[Stored data]
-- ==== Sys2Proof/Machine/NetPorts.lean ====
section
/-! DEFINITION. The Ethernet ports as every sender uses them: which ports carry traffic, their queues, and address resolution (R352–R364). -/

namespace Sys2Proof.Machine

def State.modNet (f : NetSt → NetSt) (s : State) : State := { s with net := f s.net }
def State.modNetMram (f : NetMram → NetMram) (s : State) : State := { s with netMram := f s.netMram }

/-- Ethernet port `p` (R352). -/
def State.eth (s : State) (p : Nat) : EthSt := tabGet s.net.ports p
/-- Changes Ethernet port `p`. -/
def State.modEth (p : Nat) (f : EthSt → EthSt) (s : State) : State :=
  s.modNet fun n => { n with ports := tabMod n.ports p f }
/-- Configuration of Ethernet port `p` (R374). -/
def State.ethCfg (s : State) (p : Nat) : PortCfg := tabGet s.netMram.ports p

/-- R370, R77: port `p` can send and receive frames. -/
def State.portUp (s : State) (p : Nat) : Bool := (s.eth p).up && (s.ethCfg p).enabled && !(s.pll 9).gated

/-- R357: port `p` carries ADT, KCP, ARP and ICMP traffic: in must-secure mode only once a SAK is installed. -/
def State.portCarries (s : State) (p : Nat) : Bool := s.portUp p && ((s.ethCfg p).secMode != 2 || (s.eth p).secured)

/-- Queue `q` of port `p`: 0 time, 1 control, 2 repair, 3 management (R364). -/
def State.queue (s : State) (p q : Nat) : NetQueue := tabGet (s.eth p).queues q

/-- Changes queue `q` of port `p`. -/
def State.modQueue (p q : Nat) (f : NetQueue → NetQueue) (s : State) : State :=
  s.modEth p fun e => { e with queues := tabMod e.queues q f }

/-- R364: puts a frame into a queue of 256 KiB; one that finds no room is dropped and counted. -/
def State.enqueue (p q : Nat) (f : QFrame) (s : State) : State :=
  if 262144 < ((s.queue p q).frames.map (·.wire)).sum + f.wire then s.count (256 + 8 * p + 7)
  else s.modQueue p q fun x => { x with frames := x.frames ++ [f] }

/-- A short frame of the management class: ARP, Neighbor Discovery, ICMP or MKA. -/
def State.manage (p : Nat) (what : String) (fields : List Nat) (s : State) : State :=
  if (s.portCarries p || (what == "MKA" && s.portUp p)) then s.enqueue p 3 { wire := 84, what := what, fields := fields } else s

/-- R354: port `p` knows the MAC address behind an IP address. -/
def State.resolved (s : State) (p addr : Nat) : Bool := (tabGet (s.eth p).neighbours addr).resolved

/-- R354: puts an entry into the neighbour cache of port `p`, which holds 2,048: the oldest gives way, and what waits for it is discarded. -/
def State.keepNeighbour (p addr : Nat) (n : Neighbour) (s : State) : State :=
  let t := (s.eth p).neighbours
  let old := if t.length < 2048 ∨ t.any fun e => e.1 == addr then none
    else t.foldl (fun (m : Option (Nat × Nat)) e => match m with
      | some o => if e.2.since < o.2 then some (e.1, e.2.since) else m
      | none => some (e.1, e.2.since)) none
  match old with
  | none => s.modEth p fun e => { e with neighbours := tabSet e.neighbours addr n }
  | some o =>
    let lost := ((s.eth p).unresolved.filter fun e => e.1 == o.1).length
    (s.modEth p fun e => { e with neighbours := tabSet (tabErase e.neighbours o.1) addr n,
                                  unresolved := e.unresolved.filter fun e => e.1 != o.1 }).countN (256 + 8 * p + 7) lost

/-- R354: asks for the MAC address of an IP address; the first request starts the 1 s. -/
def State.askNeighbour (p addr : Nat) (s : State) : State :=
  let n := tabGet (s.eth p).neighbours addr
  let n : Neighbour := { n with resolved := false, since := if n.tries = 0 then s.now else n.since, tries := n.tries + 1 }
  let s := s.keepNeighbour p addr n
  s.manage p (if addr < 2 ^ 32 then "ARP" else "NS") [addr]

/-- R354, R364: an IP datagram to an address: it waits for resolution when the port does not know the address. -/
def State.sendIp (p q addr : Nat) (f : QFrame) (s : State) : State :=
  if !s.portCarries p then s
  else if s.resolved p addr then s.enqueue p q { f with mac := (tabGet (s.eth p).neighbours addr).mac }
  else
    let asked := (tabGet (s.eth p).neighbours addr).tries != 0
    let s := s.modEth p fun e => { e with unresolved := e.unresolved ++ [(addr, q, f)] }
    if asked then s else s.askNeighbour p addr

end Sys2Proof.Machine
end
==
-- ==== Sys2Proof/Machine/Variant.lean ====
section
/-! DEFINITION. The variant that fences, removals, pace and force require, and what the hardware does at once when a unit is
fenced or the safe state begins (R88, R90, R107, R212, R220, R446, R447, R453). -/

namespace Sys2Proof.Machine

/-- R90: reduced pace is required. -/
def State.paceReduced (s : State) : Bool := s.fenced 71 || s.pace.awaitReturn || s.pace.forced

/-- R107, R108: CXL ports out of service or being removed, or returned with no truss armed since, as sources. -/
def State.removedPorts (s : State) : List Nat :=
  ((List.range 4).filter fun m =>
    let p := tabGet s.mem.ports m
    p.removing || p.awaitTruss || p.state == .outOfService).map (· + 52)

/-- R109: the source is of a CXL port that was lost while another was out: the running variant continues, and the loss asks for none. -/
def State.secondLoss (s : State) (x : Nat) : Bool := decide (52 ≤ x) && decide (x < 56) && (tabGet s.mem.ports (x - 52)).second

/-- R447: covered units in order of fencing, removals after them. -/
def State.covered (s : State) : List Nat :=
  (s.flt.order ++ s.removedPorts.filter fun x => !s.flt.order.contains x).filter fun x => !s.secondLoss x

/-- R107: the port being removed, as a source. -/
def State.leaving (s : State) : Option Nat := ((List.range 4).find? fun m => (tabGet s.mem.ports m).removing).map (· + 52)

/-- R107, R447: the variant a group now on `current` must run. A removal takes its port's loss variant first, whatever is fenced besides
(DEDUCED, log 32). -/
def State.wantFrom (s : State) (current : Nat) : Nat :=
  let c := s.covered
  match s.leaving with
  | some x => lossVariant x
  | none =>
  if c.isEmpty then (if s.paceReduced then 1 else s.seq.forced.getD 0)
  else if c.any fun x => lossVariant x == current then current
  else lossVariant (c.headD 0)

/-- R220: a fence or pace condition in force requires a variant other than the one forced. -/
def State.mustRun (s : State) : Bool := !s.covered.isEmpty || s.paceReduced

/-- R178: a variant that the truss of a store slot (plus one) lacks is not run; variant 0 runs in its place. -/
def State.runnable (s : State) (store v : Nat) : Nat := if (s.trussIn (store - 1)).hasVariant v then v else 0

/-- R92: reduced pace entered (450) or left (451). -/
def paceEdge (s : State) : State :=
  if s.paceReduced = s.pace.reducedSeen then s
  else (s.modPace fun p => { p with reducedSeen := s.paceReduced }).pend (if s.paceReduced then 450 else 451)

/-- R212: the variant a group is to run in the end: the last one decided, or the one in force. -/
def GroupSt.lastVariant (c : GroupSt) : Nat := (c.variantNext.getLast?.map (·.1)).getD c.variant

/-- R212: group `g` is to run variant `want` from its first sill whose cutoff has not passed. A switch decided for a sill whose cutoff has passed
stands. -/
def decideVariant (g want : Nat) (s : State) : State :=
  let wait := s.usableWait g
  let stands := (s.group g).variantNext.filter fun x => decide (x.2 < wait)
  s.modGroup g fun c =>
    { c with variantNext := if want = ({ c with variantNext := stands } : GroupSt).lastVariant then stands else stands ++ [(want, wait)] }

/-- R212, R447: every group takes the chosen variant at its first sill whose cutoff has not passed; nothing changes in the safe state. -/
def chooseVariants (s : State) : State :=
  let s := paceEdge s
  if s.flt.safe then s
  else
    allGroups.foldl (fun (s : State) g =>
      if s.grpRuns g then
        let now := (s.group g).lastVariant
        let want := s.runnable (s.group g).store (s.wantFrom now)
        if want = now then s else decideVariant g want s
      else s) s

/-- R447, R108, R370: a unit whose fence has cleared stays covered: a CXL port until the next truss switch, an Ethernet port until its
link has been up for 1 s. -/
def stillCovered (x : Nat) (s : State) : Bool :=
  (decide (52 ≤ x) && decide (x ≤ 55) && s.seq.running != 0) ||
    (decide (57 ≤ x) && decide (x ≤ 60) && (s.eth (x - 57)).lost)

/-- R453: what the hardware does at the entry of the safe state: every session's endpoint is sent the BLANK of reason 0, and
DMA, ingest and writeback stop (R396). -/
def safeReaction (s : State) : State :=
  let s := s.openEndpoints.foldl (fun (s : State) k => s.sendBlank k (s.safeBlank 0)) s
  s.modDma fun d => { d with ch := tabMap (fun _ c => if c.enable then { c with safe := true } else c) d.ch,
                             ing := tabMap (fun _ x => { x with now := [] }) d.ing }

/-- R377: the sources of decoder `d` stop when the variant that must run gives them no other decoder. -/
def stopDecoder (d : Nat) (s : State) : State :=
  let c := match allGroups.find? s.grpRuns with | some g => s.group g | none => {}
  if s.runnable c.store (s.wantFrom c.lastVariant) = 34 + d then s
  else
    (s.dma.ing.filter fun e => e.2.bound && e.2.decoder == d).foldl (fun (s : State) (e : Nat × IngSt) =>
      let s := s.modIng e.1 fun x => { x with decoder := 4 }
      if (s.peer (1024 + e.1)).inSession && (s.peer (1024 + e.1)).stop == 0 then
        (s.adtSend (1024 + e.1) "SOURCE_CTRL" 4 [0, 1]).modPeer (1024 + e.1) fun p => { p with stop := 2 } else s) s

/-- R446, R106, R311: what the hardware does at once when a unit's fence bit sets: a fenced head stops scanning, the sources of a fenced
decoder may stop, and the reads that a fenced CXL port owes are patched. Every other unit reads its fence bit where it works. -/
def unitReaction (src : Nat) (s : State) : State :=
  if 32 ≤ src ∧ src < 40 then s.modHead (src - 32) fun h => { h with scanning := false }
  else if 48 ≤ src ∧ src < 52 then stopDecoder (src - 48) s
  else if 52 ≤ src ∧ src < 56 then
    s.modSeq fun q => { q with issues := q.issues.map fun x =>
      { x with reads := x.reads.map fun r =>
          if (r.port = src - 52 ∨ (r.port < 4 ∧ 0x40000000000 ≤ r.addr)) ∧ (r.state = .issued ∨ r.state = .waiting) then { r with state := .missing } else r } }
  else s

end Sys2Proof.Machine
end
* * *
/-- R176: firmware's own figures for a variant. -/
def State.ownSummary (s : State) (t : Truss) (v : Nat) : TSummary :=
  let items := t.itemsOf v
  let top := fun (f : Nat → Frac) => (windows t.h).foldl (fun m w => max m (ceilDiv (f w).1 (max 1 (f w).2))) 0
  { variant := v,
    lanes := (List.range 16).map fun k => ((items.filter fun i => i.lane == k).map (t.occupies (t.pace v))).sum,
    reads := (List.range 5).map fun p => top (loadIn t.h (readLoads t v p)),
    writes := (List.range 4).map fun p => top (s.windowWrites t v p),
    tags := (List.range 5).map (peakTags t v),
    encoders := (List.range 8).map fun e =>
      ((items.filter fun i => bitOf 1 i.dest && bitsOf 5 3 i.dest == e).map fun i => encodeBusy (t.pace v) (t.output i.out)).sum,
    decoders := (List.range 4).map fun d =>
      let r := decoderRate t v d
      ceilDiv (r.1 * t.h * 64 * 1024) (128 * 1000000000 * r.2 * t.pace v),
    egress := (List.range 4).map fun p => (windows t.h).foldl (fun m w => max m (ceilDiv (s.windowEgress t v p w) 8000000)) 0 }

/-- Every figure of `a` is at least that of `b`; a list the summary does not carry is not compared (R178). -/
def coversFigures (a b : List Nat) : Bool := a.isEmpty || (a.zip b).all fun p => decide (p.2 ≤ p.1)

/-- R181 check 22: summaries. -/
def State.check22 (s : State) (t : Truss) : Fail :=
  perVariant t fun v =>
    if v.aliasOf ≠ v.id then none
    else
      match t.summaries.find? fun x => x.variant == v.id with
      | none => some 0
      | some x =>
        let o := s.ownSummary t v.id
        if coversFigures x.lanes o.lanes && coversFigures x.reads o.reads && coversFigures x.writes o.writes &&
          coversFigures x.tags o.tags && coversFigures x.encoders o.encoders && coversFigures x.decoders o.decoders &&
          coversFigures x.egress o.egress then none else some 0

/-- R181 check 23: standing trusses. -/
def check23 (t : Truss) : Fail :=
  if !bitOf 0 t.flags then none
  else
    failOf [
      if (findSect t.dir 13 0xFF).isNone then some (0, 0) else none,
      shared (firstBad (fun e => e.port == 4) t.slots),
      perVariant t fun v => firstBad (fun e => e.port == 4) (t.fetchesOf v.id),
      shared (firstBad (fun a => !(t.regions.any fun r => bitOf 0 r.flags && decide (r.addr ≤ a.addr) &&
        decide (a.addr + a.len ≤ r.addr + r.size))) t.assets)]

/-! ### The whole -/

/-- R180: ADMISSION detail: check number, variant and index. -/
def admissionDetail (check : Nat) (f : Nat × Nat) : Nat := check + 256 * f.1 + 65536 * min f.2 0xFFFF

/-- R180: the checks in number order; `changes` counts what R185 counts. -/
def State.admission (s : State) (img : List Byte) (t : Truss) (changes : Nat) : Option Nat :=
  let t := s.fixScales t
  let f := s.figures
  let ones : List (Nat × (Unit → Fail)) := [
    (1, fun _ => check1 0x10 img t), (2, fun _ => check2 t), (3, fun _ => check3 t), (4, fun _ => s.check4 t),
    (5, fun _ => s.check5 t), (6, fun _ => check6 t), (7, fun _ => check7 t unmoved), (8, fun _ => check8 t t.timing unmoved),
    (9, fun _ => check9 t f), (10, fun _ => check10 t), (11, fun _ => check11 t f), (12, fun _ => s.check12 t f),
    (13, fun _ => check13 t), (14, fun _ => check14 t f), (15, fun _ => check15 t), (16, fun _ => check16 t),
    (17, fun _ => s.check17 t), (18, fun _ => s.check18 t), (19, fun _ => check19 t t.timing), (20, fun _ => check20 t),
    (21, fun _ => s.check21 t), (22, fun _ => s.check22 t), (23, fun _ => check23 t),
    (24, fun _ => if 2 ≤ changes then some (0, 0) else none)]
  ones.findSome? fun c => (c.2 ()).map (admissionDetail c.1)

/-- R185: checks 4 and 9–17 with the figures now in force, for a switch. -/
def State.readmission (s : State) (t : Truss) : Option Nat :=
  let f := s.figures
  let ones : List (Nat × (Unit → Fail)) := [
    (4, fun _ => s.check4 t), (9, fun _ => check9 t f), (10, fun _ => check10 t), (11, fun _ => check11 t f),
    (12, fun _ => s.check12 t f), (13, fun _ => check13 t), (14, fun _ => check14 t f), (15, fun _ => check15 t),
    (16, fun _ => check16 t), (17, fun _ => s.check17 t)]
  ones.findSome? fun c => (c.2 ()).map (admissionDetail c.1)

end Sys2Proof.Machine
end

Exercise: Copy the entries above exactly, but only from the line holding "if s.paceReduced = s.pace.reducedSeen" through the line holding "let wait := s.usableWait g", both included.

Reply to the exercise:
  if s.paceReduced = s.pace.reducedSeen then s
  else (s.modPace fun p => { p with reducedSeen := s.paceReduced }).pend (if s.paceReduced then 450 else 451)

/-- R212: the variant a group is to run in the end: the last one decided, or the one in force. -/
def GroupSt.lastVariant (c : GroupSt) : Nat := (c.variantNext.getLast?.map (·.1)).getD c.variant

/-- R212: group `g` is to run variant `want` from its first sill whose cutoff has not passed. A switch decided for a sill whose cutoff has passed
stands. -/
def decideVariant (g want : Nat) (s : State) : State :=
  let wait := s.usableWait g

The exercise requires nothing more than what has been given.